07 December 2012 08:13 [Source: ICIS news]
SINGAPORE (ICIS)--Russia’s Rosneft has reduced its offers for Group I base oils to China by $50-100/tonne (€39-77/tonne) month on month for December cargoes, a Chinese importer said on Friday.
Chinese importers lowered their bids in view of extremely weak demand for Russia-origin products and falling prices in the domestic market in November, thus pressuring December offers, the importer explained.
Prices of low-viscosity base oils dropped by $80-90/tonne from a month ago to $870/tonne on a DAF (delivered at frontier) Erenhot basis for December, and prices for high-viscosity volumes went down by $50-100/tonne to $920-980/tonne, the importer added.

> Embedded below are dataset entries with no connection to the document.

/-- FP16 to FP32, exactly; a NaN keeps its sign (R106). -/
def ofFp16 (c : Nat) : Nat :=
  match fp16.decode c with
  | .nan s => nanCode fp32 s
  | .inf s => fp32.infCode s
  | .num s m => fp32.round s m 1 fp16.q

/-- The pairwise tree of R115 over any values. -/
def pairUpOf {α : Type} (op : α → α → α) : List α → List α
  | a :: b :: t => op a b :: pairUpOf op t
  | t => t

/-- The pairwise tree of R115 over any values: `fuel` levels are enough when it is at least the length. -/
def treeOf {α : Type} (op : α → α → α) (d : α) : Nat → List α → α
  | 0, t => t.headD d
  | n + 1, t => match t with
    | [] => d
    | [a] => a
    | t => treeOf op d n (pairUpOf op t)

/-- A block scale's format by its code (R89): 1 E8M0, 2 UE5M3, 0 where there is no scale; any other code cannot stand there. -/
def scaleCode : Option (BitVec 4) → Option Nat
  | none => some 0
  | some c => if c = 0xA then some 1 else if c = 0xB then some 2 else none

end Sys2Proof.Machine
end

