-- ==== Sys2Proof/Machine/FabricOps.lean ====
section
/-!
DEFINITION. The fabric as several commands share it: where an endpoint is, which way a message goes next, credits, injection and
arrival (R30 to R50, R187 to R190).
-/

namespace Sys2Proof.Machine

/-! ### Geometry. Edges are numbered 0 north, 1 east, 2 south, 3 west. -/

/-- The site across an edge, if the wafer has one there (R16, R17). Log: 27 DEDUCED. -/
def across (t e : Nat) : Option Nat :=
  match e with
  | 0 => if rowOf t = 0 then none else tileAt (rowOf t - 1) (colOf t)
  | 1 => tileAt (rowOf t) (colOf t + 1)
  | 2 => tileAt (rowOf t + 1) (colOf t)
  | _ => if colOf t = 0 then none else tileAt (rowOf t) (colOf t - 1)

/-- The site whose router receives what leaves by an edge: traffic passes straight through a bypassed site (R40). -/
def State.nextSite (s : State) (t e : Nat) : Nat → Option Nat
  | 0 => none
  | f + 1 =>
    match across t e with
    | none => none
    | some u => if (s.site u).st = .absent then s.nextSite u e f else some u

/-- Attach tile and edge of a rim die (R30). -/
def attach : List (Nat × Nat) :=
  [(44, 3), (67, 1), (1, 0), (2, 0), (109, 2), (110, 2), (0, 0), (3, 0), (21, 1), (31, 1), (43, 1), (55, 1), (79, 1), (89, 1),
   (99, 1), (111, 2), (108, 2), (90, 3), (80, 3), (68, 3), (56, 3), (32, 3), (22, 3), (12, 3)]

/-- The router that a rim die reaches: its attach tile's, or, where that is ABSENT, the one beyond its bypass (R32). -/
def State.rimSite (s : State) (r : Nat) : Option Nat :=
  match attach[r]? with
  | none => none
  | some (t, e) => if (s.site t).st = .absent then s.nextSite t ((e + 2) % 4) 12 else some t

/-- Node of a rim die (R30). -/
def rimNode (r : Nat) : Nat := 112 + r

/-- The rim die attached to an outward edge of a tile, if one is (R30). -/
def rimAt (t e : Nat) : Option Nat := (List.range 24).find? (fun r => decide (attach[r]? = some (t, e)))

/-- The rim dies in the order of the ring, clockwise from the die north of T000 (R30, R31). Log: 113 DEDUCED. -/
def ringOrder : List Nat := [6, 2, 3, 7, 8, 9, 10, 11, 1, 12, 13, 14, 15, 5, 4, 16, 17, 18, 19, 20, 0, 21, 22, 23]

/-- Place of a rim die in the ring. -/
def ringPlace (r : Nat) : Nat := ringOrder.findIdx (fun x => x == r)

/-- The neighbour of a rim die in the ring: edge 1 leads clockwise, edge 2 the other way (R31). Log: 113 DEDUCED. -/
def ringNext (r e : Nat) : Option Nat :=
  match e with
  | 1 => ringOrder[(ringPlace r + 1) % 24]?
  | 2 => ringOrder[(ringPlace r + 23) % 24]?
  | _ => none

/-- The edge by which a message goes round the ring: the shorter way, clockwise where both are equal (R31).
Log: 113 DESIGN CHOICE. -/
def ringEdge (r goal : Nat) : Nat := if (ringPlace goal + 24 - ringPlace r) % 24 ≤ 12 then 1 else 2

/-- The node that receives what leaves a node by an edge. A tile's outward edge ends at the rim die attached to it; a rim die has
edge 0 towards its attach tile, and edges 1 and 2 into the ring; traffic passes straight through a bypassed site (R30 to R32, R40). -/
def State.nextNode (s : State) (n e : Nat) : Nat → Option Nat
  | 0 => none
  | f + 1 =>
    if 112 ≤ n then (if e = 0 then s.rimSite (n - 112) else (ringNext (n - 112) e).map rimNode)
    else match across n e with
      | none => (rimAt n e).map rimNode
      | some u => if (s.site u).st = .absent then s.nextNode u e f else some u

/-- Whether a node takes no part: an ABSENT site has no router (R24). -/
def State.nodeDown (s : State) (n : Nat) : Bool := decide (n < 112) && (s.site n).st == .absent

/-- Whether a node's router is held with its tile (R64). -/
def State.nodeHeld (s : State) (n : Nat) : Bool := decide (n < 112) && (s.site n).held.isSome

/-- The agents of a site (R29, R30, R45): each tile's five; the Reeve, the Constable and two Drovers of a host die; the Steward of an
Ethernet die; port engine 0 of a host die, and two port engines of an Ethernet or Ferry die. Log: 114 DEDUCED. -/
def agentOn (site code : Nat) : Bool :=
  if site < 112 then decide (code ≤ 4)
  else if 128 ≤ site ∧ site < 130 then (decide (0x10 ≤ code) && decide (code ≤ 0x13)) || code == 0x15
  else if 130 ≤ site ∧ site < 134 then decide (0x14 ≤ code) && decide (code ≤ 0x16)
  else if 134 ≤ site ∧ site < 152 then code == 0x15 || code == 0x16
  else false

/-- The quadrant of a tile: 0 north-west, 1 north-east, 2 south-west, 3 south-east, by the cuts between columns 5 and 6 and between rows 5
and 6 (R17). -/
def quadrant (t : Nat) : Nat := (if 6 ≤ colOf t then 1 else 0) + (if 6 ≤ rowOf t then 2 else 0)

/-- The endpoint of the Steward of a quadrant, which sits on an Ethernet die: rim dies 02 to 05 (R29, R30, R45). -/
def stewardEndpoint (q : Nat) : Nat := 0x8000 + (0x82 + q) * 128 + 0x14

/-- The node of an endpoint (R45): looms are logical, agents physical; a reserved code, and an agent that the site does not have,
name no endpoint, and an ABSENT site has no router that reaches its agents (R24). -/
def State.siteOf (s : State) (e : Nat) : Option Nat :=
  if bit e 15 then
    (let x := bits e 14 7
     if agentOn x (bits e 6 0) = false then none
     else if x < 112 then (if (s.site x).st = .absent then none else some x)
     else some (rimNode (x - 128)))
  else match endpointLoom e with
    | some n => s.physOf (n / 20)
    | none => none

/-- The tile router through which a node is reached from the tiles (R32). -/
def State.gate (s : State) (n : Nat) : Option Nat := if n < 112 then some n else s.rimSite (n - 112)

/-- Sites of the row of a tile. -/
def rowLen (t : Nat) : Nat := (waferRows.getD (rowOf t) (0, 0, 0)).2.1

/-- R39: X-first when the source row has at least as many sites as the destination row. Sets: 1 XY, 2 YX. -/
def orderSet (src dst : Nat) : Nat := if rowLen dst ≤ rowLen src then 1 else 2

/-- Next edge of a dimension-ordered leg towards a site (R39). -/
def legEdge (set t goal : Nat) : Option Nat :=
  let dx := compare (colOf t) (colOf goal)
  let dy := compare (rowOf t) (rowOf goal)
  let x : Option Nat := match dx with | .lt => some 1 | .gt => some 3 | .eq => none
  let y : Option Nat := match dy with | .lt => some 2 | .gt => some 0 | .eq => none
  if set = 2 then (match y with | some e => some e | none => x) else (match x with | some e => some e | none => y)

/-- The site where a dimension-ordered route turns, if it turns (R39). -/
def turnSite (set src dst : Nat) : Option Nat :=
  if rowOf src = rowOf dst ∨ colOf src = colOf dst then none
  else if set = 2 then tileAt (rowOf dst) (colOf src) else tileAt (rowOf src) (colOf dst)

/-- The set and the detour tile with which a message starts a dimension-ordered route; at the detour tile itself only the second leg
is left (R39, R41). Log: 24 DESIGN CHOICE. -/
def State.startOrder (s : State) (src dst : Nat) : Nat × Option Nat :=
  let set := orderSet src dst
  match turnSite set src dst with
  | none => (set, none)
  | some u =>
    if (s.site u).st = .absent then
      (let v := Config.detour src dst (s.cell 0x7021 1)
       if v = src then (2, none) else if v < 112 ∧ (s.site v).st ≠ .absent then (1, some v) else (set, none))
    else (set, none)

/-! ### Channels and credits -/

/-- Key of an output channel: node, edge, channel. Log: 27 DEDUCED. -/
def chanKey (t e c : Nat) : Nat := t * 64 + e * 16 + c

/-- A channel. -/
def State.chan (s : State) (k : Nat) : Chan := Tab.get {} s.fabric.chans k

/-- Change a channel. -/
def State.updChan (s : State) (k : Nat) (f : Chan → Chan) : State :=
  { s with fabric := { s.fabric with chans := Tab.upd {} s.fabric.chans k f } }

/-- Transfers of the buffer set of a class (R36). -/
def capacity (cls set : Nat) : Nat :=
  match cls, set with
  | 0, 0 => 66 | 1, 0 => 66 | 0, _ => 34 | 1, _ => 34
  | 2, 0 => 0 | 2, _ => 66
  | _, 0 => 0
  | _, _ => 8

/-- Transfers of a message: a header alone takes the first transfer's header lane (R36, R44). Log: 25 DEDUCED. -/
def Transit.len (m : Transit) : Nat := max 1 ((m.msg.payload.length + 127) / 128)

/-- Whether the downstream set has credit for the whole message (R35). -/
def Chan.credit (c : Chan) (m : Transit) : Bool :=
  decide (Tab.get 0 c.used (m.msg.cls.val * 3 + m.set) + m.len ≤ capacity m.msg.cls.val m.set)

/-- Owner of a channel for VC0 and VC1 (R38). -/
def State.chanPlot (s : State) (k : Nat) : Option Nat :=
  let v := Tab.get 0 s.fabric.chanOwner k
  if v = 0 then none else some (v - 1)

/-- The sixteen channels of an edge. -/
def edgeChans (t e : Nat) : List Nat := (List.range 16).map (fun c => chanKey t e c)

/-- Assign a channel of an edge to a plot (R38, R188): one that the plot has there, else an unassigned one, which it then has; none
when the edge has neither. Log: 23 DESIGN CHOICE, 42 DESIGN CHOICE. -/
def State.takeChan (s : State) (plot t e : Nat) : Option Nat × State :=
  match (edgeChans t e).find? (fun k => s.chanPlot k == some plot) with
  | some k => (some k, s)
  | none =>
    match (edgeChans t e).find? (fun k => s.chanPlot k == none) with
    | some k => (some k, { s with fabric := { s.fabric with chanOwner := Tab.set 0 s.fabric.chanOwner k (plot + 1) } })
    | none => (none, s)

/-- A message joins the queue of an output channel of a node. VC0 and VC1 go on a channel assigned to their plot, and wait for one
where the edge has none (R38); on VC2 and VC3 the channel follows from the sender; the ring has one channel each way.
Log: 23 DESIGN CHOICE, 113 DESIGN CHOICE. -/
def State.enqueue (s : State) (t e : Nat) (m : Transit) : State :=
  if m.msg.cls.val < 2 then
    match s.takeChan m.msg.plot.toNat t e with
    | (some k, s') => s'.updChan k (fun c => { c with waiting := c.waiting ++ [m] })
    | (none, s') => { s' with fabric := { s'.fabric with waitChan := s'.fabric.waitChan ++ [(t * 4 + e, m)] } }
  else
    s.updChan (chanKey t e (if 112 ≤ t ∧ e ≠ 0 then 0 else m.msg.src.toNat % 16)) (fun c => { c with waiting := c.waiting ++ [m] })

/-- Channels have been released: the messages that wait for one look again (R38). -/
def State.retryChans (s : State) : State :=
  s.fabric.waitChan.foldl (fun s x => s.enqueue (x.1 / 4) (x.1 % 4) x.2) { s with fabric := { s.fabric with waitChan := [] } }

/-- The logical tile of a loom endpoint. -/
def tileOfEndpoint (e : Nat) : Nat := bits e 14 8

/-- Whether a message belongs to a flow: its endpoints are looms of the flow's logical tiles (R45, R189). -/
def flowOf (plot cls src dst : Nat) (m : Msg) : Bool :=
  plot == m.plot.toNat && cls == m.cls.val && !bit m.src.toNat 15 && !bit m.dest.toNat 15 &&
    src == tileOfEndpoint m.src.toNat && dst == tileOfEndpoint m.dest.toNat

/-- The route entry of a message at a router (R189). -/
def State.routeAt (s : State) (t : Nat) (m : Msg) : Option RouteEntry :=
  s.fabric.routes.find? (fun r => r.site == t && flowOf r.plot r.cls r.src r.dst m)

/-- Count a message on a fallback route, for its plot and its loom (R189, R201). -/
def State.countFallback (s : State) (m : Msg) : State :=
  if 16 ≤ m.plot.toNat then s
  else
    let s1 := s.bump 64 (0x3300 + m.plot.toNat) 6 1
    match endpointLoom m.src.toNat with
    | some n => s1.updLoom n (fun l => { l with ctr := Tab.set 0 l.ctr 5 (satAdd 32 (Tab.get 0 l.ctr 5) 1) })
    | none => s1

Rosneft also reduced its December exports to China to 6,800 tonnes, from 8,800 tonnes as originally planned, so as to mitigate risks in view of dropping offers, according to the importer.
The price cut is not surprising as prices of Russian Group I base oils have declined significantly in China, the source went on to add.
However, prices of Russia-origin Group I base oils are expected to stabilise in December as demand was still flat, market sources said.
Imported Group I base oils from Russia were traded yuan (CNY) 8,200/tonne in the Chinese market, stable from a week before, the sources added.
Rosneft supplied 6960 tonnes of Group I base oils to China in November, with low-viscosity grades traded at $950-960/tonne DAF Erenhot and high-viscosity grades at $1,020-1,030/tonne.